Home Finance Write-Offs Fall to 5-Year Low as Delinquencies Improve

Posted: July 8, 2013 in Mortgage Information

A recent National Consumer Credit Trends report filed by Equifax reveals home finance write-offs year-to-date through May reached a total of $69.7 billion. This statistic shows write-offs have hit a five-year low, with a decrease of more than 23 percent year-over-year from 2012’s $90.8 billion during the same time period.

The figure is also nearly 45 percent less than the record $126 billion during the first five months of 2010.

On the opposite end of the spectrum, non-home finance write-offs have increased 3 percent year-to-date to $33.9 billion.

Additional statistics from Atlanta-based Equifax include a comparison of home finance 30-day delinquency rates in May 2012 compared to May 2013.

The data shows first mortgages in May experienced a decrease of more than 22 percent (dropping from a delinquency rate of 8.26 percent to 6.4 percent).
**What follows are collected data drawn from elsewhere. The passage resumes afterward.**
/-! ### setReg -/

@[simp] theorem State.setReg_pending (a : Nat) (v : Word) : (s.setReg a v).pending = s.pending := rfl
@[simp] theorem State.setReg_out (a : Nat) (v : Word) : (s.setReg a v).out = s.out := rfl
@[simp] theorem State.setReg_freeNext (a : Nat) (v : Word) : (s.setReg a v).freeNext = s.freeNext := rfl
@[simp] theorem State.setReg_variant (a : Nat) (v : Word) : (s.setReg a v).variant = s.variant := rfl
@[simp] theorem State.setReg_aper (a : Nat) (v : Word) : (s.setReg a v).aper = s.aper := rfl
@[simp] theorem State.setReg_mram (a : Nat) (v : Word) : (s.setReg a v).mram = s.mram := rfl
@[simp] theorem State.setReg_rowProgrammed (a : Nat) (v : Word) : (s.setReg a v).rowProgrammed = s.rowProgrammed := rfl
@[simp] theorem State.setReg_slotA (a : Nat) (v : Word) : (s.setReg a v).slotA = s.slotA := rfl
@[simp] theorem State.setReg_slotB (a : Nat) (v : Word) : (s.setReg a v).slotB = s.slotB := rfl
@[simp] theorem State.setReg_genLast (a : Nat) (v : Word) : (s.setReg a v).genLast = s.genLast := rfl
@[simp] theorem State.setReg_nvmRun (a : Nat) (v : Word) : (s.setReg a v).nvmRun = s.nvmRun := rfl
@[simp] theorem State.setReg_nvmBuf (a : Nat) (v : Word) : (s.setReg a v).nvmBuf = s.nvmBuf := rfl
@[simp] theorem State.setReg_farRun (a : Nat) (v : Word) : (s.setReg a v).farRun = s.farRun := rfl
@[simp] theorem State.setReg_boot (a : Nat) (v : Word) : (s.setReg a v).boot = s.boot := rfl
@[simp] theorem State.setReg_coldStart (a : Nat) (v : Word) : (s.setReg a v).coldStart = s.coldStart := rfl
@[simp] theorem State.setReg_coreOn (a : Nat) (v : Word) : (s.setReg a v).coreOn = s.coreOn := rfl
@[simp] theorem State.setReg_lineOn (a : Nat) (v : Word) : (s.setReg a v).lineOn = s.lineOn := rfl
@[simp] theorem State.setReg_pdieOn (a : Nat) (v : Word) : (s.setReg a v).pdieOn = s.pdieOn := rfl
@[simp] theorem State.setReg_cinched (a : Nat) (v : Word) : (s.setReg a v).cinched = s.cinched := rfl
@[simp] theorem State.setReg_lanesOff (a : Nat) (v : Word) : (s.setReg a v).lanesOff = s.lanesOff := rfl
@[simp] theorem State.setReg_portsOff (a : Nat) (v : Word) : (s.setReg a v).portsOff = s.portsOff := rfl
@[simp] theorem State.setReg_teamsOff (a : Nat) (v : Word) : (s.setReg a v).teamsOff = s.teamsOff := rfl
@[simp] theorem State.setReg_links (a : Nat) (v : Word) : (s.setReg a v).links = s.links := rfl
@[simp] theorem State.setReg_aclkCalibrated (a : Nat) (v : Word) : (s.setReg a v).aclkCalibrated = s.aclkCalibrated := rfl
@[simp] theorem State.setReg_owners (a : Nat) (v : Word) : (s.setReg a v).owners = s.owners := rfl
@[simp] theorem State.setReg_uptime (a : Nat) (v : Word) : (s.setReg a v).uptime = s.uptime := rfl
@[simp] theorem State.setReg_tmbCount (a : Nat) (v : Word) : (s.setReg a v).tmbCount = s.tmbCount := rfl
@[simp] theorem State.setReg_tmbOffset (a : Nat) (v : Word) : (s.setReg a v).tmbOffset = s.tmbOffset := rfl
@[simp] theorem State.setReg_perstLow (a : Nat) (v : Word) : (s.setReg a v).perstLow = s.perstLow := rfl
@[simp] theorem State.setReg_msix (a : Nat) (v : Word) : (s.setReg a v).msix = s.msix := rfl
@[simp] theorem State.setReg_msixPending (a : Nat) (v : Word) : (s.setReg a v).msixPending = s.msixPending := rfl
@[simp] theorem State.setReg_windows (a : Nat) (v : Word) : (s.setReg a v).windows = s.windows := rfl
@[simp] theorem State.setReg_journal (a : Nat) (v : Word) : (s.setReg a v).journal = s.journal := rfl
@[simp] theorem State.setReg_journalHeld (a : Nat) (v : Word) : (s.setReg a v).journalHeld = s.journalHeld := rfl
@[simp] theorem State.setReg_journalSeq (a : Nat) (v : Word) : (s.setReg a v).journalSeq = s.journalSeq := rfl
@[simp] theorem State.setReg_class0Coalescing (a : Nat) (v : Word) : (s.setReg a v).class0Coalescing = s.class0Coalescing := rfl
@[simp] theorem State.setReg_bbStaged (a : Nat) (v : Word) : (s.setReg a v).bbStaged = s.bbStaged := rfl
@[simp] theorem State.setReg_bbSeq (a : Nat) (v : Word) : (s.setReg a v).bbSeq = s.bbSeq := rfl
@[simp] theorem State.setReg_blackBox (a : Nat) (v : Word) : (s.setReg a v).blackBox = s.blackBox := rfl
@[simp] theorem State.setReg_lanes (a : Nat) (v : Word) : (s.setReg a v).lanes = s.lanes := rfl
@[simp] theorem State.setReg_txBufs (a : Nat) (v : Word) : (s.setReg a v).txBufs = s.txBufs := rfl
@[simp] theorem State.setReg_orderNext (a : Nat) (v : Word) : (s.setReg a v).orderNext = s.orderNext := rfl
@[simp] theorem State.setReg_egress (a : Nat) (v : Word) : (s.setReg a v).egress = s.egress := rfl
@[simp] theorem State.setReg_portOwner (a : Nat) (v : Word) : (s.setReg a v).portOwner = s.portOwner := rfl
@[simp] theorem State.setReg_hobA (a : Nat) (v : Word) : (s.setReg a v).hobA = s.hobA := rfl
@[simp] theorem State.setReg_hobB (a : Nat) (v : Word) : (s.setReg a v).hobB = s.hobB := rfl
@[simp] theorem State.setReg_offered (a : Nat) (v : Word) : (s.setReg a v).offered = s.offered := rfl
@[simp] theorem State.setReg_ticks (a : Nat) (v : Word) : (s.setReg a v).ticks = s.ticks := rfl
@[simp] theorem State.setReg_wakePlan (a : Nat) (v : Word) : (s.setReg a v).wakePlan = s.wakePlan := rfl
@[simp] theorem State.setReg_pwk (a : Nat) (v : Word) : (s.setReg a v).pwk = s.pwk := rfl
@[simp] theorem State.setReg_aonWakeLimit (a : Nat) (v : Word) : (s.setReg a v).aonWakeLimit = s.aonWakeLimit := rfl
@[simp] theorem State.setReg_aonTamper (a : Nat) (v : Word) : (s.setReg a v).aonTamper = s.aonTamper := rfl
@[simp] theorem State.setReg_outs (a : Nat) (v : Word) : (s.setReg a v).outs = s.outs := rfl
@[simp] theorem State.setReg_conv (a : Nat) (v : Word) : (s.setReg a v).conv = s.conv := rfl
@[simp] theorem State.setReg_groupEnergy (a : Nat) (v : Word) : (s.setReg a v).groupEnergy = s.groupEnergy := rfl
@[simp] theorem State.setReg_planThresh (a : Nat) (v : Word) : (s.setReg a v).planThresh = s.planThresh := rfl
@[simp] theorem State.setReg_timeCapture (a : Nat) (v : Word) : (s.setReg a v).timeCapture = s.timeCapture := rfl
@[simp] theorem State.setReg_tmbInc (a : Nat) (v : Word) : (s.setReg a v).tmbInc = s.tmbInc := rfl
@[simp] theorem State.setReg_lastReport (a : Nat) (v : Word) : (s.setReg a v).lastReport = s.lastReport := rfl
@[simp] theorem State.setReg_trigTarget (a : Nat) (v : Word) : (s.setReg a v).trigTarget = s.trigTarget := rfl
@[simp] theorem State.setReg_trigLate (a : Nat) (v : Word) : (s.setReg a v).trigLate = s.trigLate := rfl
@[simp] theorem State.setReg_pulses (a : Nat) (v : Word) : (s.setReg a v).pulses = s.pulses := rfl
@[simp] theorem State.setReg_captures (a : Nat) (v : Word) : (s.setReg a v).captures = s.captures := rfl
@[simp] theorem State.setReg_ptpRx (a : Nat) (v : Word) : (s.setReg a v).ptpRx = s.ptpRx := rfl
@[simp] theorem State.setReg_ptpTx (a : Nat) (v : Word) : (s.setReg a v).ptpTx = s.ptpTx := rfl
@[simp] theorem State.setReg_portGates (a : Nat) (v : Word) : (s.setReg a v).portGates = s.portGates := rfl
@[simp] theorem State.setReg_badEntries (a : Nat) (v : Word) : (s.setReg a v).badEntries = s.badEntries := rfl
@[simp] theorem State.setReg_tags (a : Nat) (v : Word) : (s.setReg a v).tags = s.tags := rfl
@[simp] theorem State.setReg_sealedAt (a : Nat) (v : Word) : (s.setReg a v).sealedAt = s.sealedAt := rfl
@[simp] theorem State.setReg_aperImage (a : Nat) (v : Word) : (s.setReg a v).aperImage = s.aperImage := rfl
@[simp] theorem State.setReg_repairs (a : Nat) (v : Word) : (s.setReg a v).repairs = s.repairs := rfl
@[simp] theorem State.setReg_autoIds (a : Nat) (v : Word) : (s.setReg a v).autoIds = s.autoIds := rfl
@[simp] theorem State.setReg_ovfRaised (a : Nat) (v : Word) : (s.setReg a v).ovfRaised = s.ovfRaised := rfl
@[simp] theorem State.setReg_fdbEvict (a : Nat) (v : Word) : (s.setReg a v).fdbEvict = s.fdbEvict := rfl
@[simp] theorem State.setReg_pipes (a : Nat) (v : Word) : (s.setReg a v).pipes = s.pipes := rfl
@[simp] theorem State.setReg_mirrorSink (a : Nat) (v : Word) : (s.setReg a v).mirrorSink = s.mirrorSink := rfl
@[simp] theorem State.setReg_buckets (a : Nat) (v : Word) : (s.setReg a v).buckets = s.buckets := rfl
@[simp] theorem State.setReg_schools (a : Nat) (v : Word) : (s.setReg a v).schools = s.schools := rfl
@[simp] theorem State.setReg_schoolWindows (a : Nat) (v : Word) : (s.setReg a v).schoolWindows = s.schoolWindows := rfl
@[simp] theorem State.setReg_unknownRaised (a : Nat) (v : Word) : (s.setReg a v).unknownRaised = s.unknownRaised := rfl
@[simp] theorem State.setReg_sgateEntry (a : Nat) (v : Word) : (s.setReg a v).sgateEntry = s.sgateEntry := rfl
@[simp] theorem State.setReg_sgateStart (a : Nat) (v : Word) : (s.setReg a v).sgateStart = s.sgateStart := rfl
@[simp] theorem State.setReg_stmScrub (a : Nat) (v : Word) : (s.setReg a v).stmScrub = s.stmScrub := rfl
@[simp] theorem State.setReg_stored (a : Nat) (v : Word) : (s.setReg a v).stored = s.stored := rfl
@[simp] theorem State.setReg_storedNext (a : Nat) (v : Word) : (s.setReg a v).storedNext = s.storedNext := rfl
@[simp] theorem State.setReg_voqs (a : Nat) (v : Word) : (s.setReg a v).voqs = s.voqs := rfl
@[simp] theorem State.setReg_voqShared (a : Nat) (v : Word) : (s.setReg a v).voqShared = s.voqShared := rfl
@[simp] theorem State.setReg_pairs (a : Nat) (v : Word) : (s.setReg a v).pairs = s.pairs := rfl
@[simp] theorem State.setReg_grantPtr (a : Nat) (v : Word) : (s.setReg a v).grantPtr = s.grantPtr := rfl
@[simp] theorem State.setReg_acceptPtr (a : Nat) (v : Word) : (s.setReg a v).acceptPtr = s.acceptPtr := rfl
@[simp] theorem State.setReg_round (a : Nat) (v : Word) : (s.setReg a v).round = s.round := rfl
@[simp] theorem State.setReg_poolUsed (a : Nat) (v : Word) : (s.setReg a v).poolUsed = s.poolUsed := rfl
@[simp] theorem State.setReg_sharedLow (a : Nat) (v : Word) : (s.setReg a v).sharedLow = s.sharedLow := rfl
@[simp] theorem State.setReg_laneLow (a : Nat) (v : Word) : (s.setReg a v).laneLow = s.laneLow := rfl
@[simp] theorem State.setReg_eths (a : Nat) (v : Word) : (s.setReg a v).eths = s.eths := rfl
@[simp] theorem State.setReg_rxQueues (a : Nat) (v : Word) : (s.setReg a v).rxQueues = s.rxQueues := rfl
@[simp] theorem State.setReg_steerHeld (a : Nat) (v : Word) : (s.setReg a v).steerHeld = s.steerHeld := rfl
@[simp] theorem State.setReg_cbs (a : Nat) (v : Word) : (s.setReg a v).cbs = s.cbs := rfl
@[simp] theorem State.setReg_defaultClass (a : Nat) (v : Word) : (s.setReg a v).defaultClass = s.defaultClass := rfl
@[simp] theorem State.setReg_pnWarned (a : Nat) (v : Word) : (s.setReg a v).pnWarned = s.pnWarned := rfl
@[simp] theorem State.setReg_pnSpent (a : Nat) (v : Word) : (s.setReg a v).pnSpent = s.pnSpent := rfl
@[simp] theorem State.setReg_keySlots (a : Nat) (v : Word) : (s.setReg a v).keySlots = s.keySlots := rfl
@[simp] theorem State.setReg_teams (a : Nat) (v : Word) : (s.setReg a v).teams = s.teams := rfl
@[simp] theorem State.setReg_sig (a : Nat) (v : Word) : (s.setReg a v).sig = s.sig := rfl
@[simp] theorem State.setReg_gw (a : Nat) (v : Word) : (s.setReg a v).gw = s.gw := rfl
@[simp] theorem State.setReg_cip (a : Nat) (v : Word) : (s.setReg a v).cip = s.cip := rfl
@[simp] theorem State.setReg_tack (a : Nat) (v : Word) : (s.setReg a v).tack = s.tack := rfl
@[simp] theorem State.setReg_sclRun (a : Nat) (v : Word) : (s.setReg a v).sclRun = s.sclRun := rfl
@[simp] theorem State.setReg_host (a : Nat) (v : Word) : (s.setReg a v).host = s.host := rfl
@[simp] theorem State.setReg_super (a : Nat) (v : Word) : (s.setReg a v).super = s.super := rfl
@[simp] theorem State.setReg_credit (a : Nat) (v : Word) : (s.setReg a v).credit = s.credit := rfl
May 2013’s home equity revolving delinquency rate dropped from 3.43 percent to 2.67 percent, a decrease of over 22 percent. Also decreasing was the home equity installment delinquency rate, showing an 18 percent dip (from 6.39 percent to 5.24 percent).

Regarding the report’s data, Equifax chief economist Amy Crews Cutts offers some insight and explanation stating that, “Improving payment behavior and decreasing delinquencies has brought some stability to the home-finance sector. While there is still concern over the high volume of existing severely delinquent loans, otherwise known as the shadow inventory, rising home values are bringing more and more borrowers into positive equity and decreasing the likelihood that they will fall into trouble.”

Cutts goes on to state that, “Low mortgage rates, though recently rising to a two-year high of 4% on 30-year fixed-rate mortgages, have supported strong refinance activity and pushed homebuyer affordability to new highs.”

Other data covered in the report expounds upon first mortgages, showing that 65 percent of severely delinquent balances exist from those loans that were opened in the 2005-2007 year window. Also, year-over-year, agency funded first mortgage balances increased 4.5 percent to $3.91 trillion over the last year in May. Non-agency funded first mortgages however, experienced a decrease of 7.7 percent in the same time period, falling from $4.13 trillion to $3.81 trillion.

Home equity revolving loans, in particular, also had some interesting facts shown. The total number of new loans in Q1 2013 increased more than 10 percent. The total new credit balance also increased 15 percent during that same time, rising from $17.6 billion to $20.2 billion. New loans, as well as new credit for the first quarter of this year, reached four-year highs. In addition, out of all of the severely delinquent balances, a staggering 73 percent were opened from 2005-2007.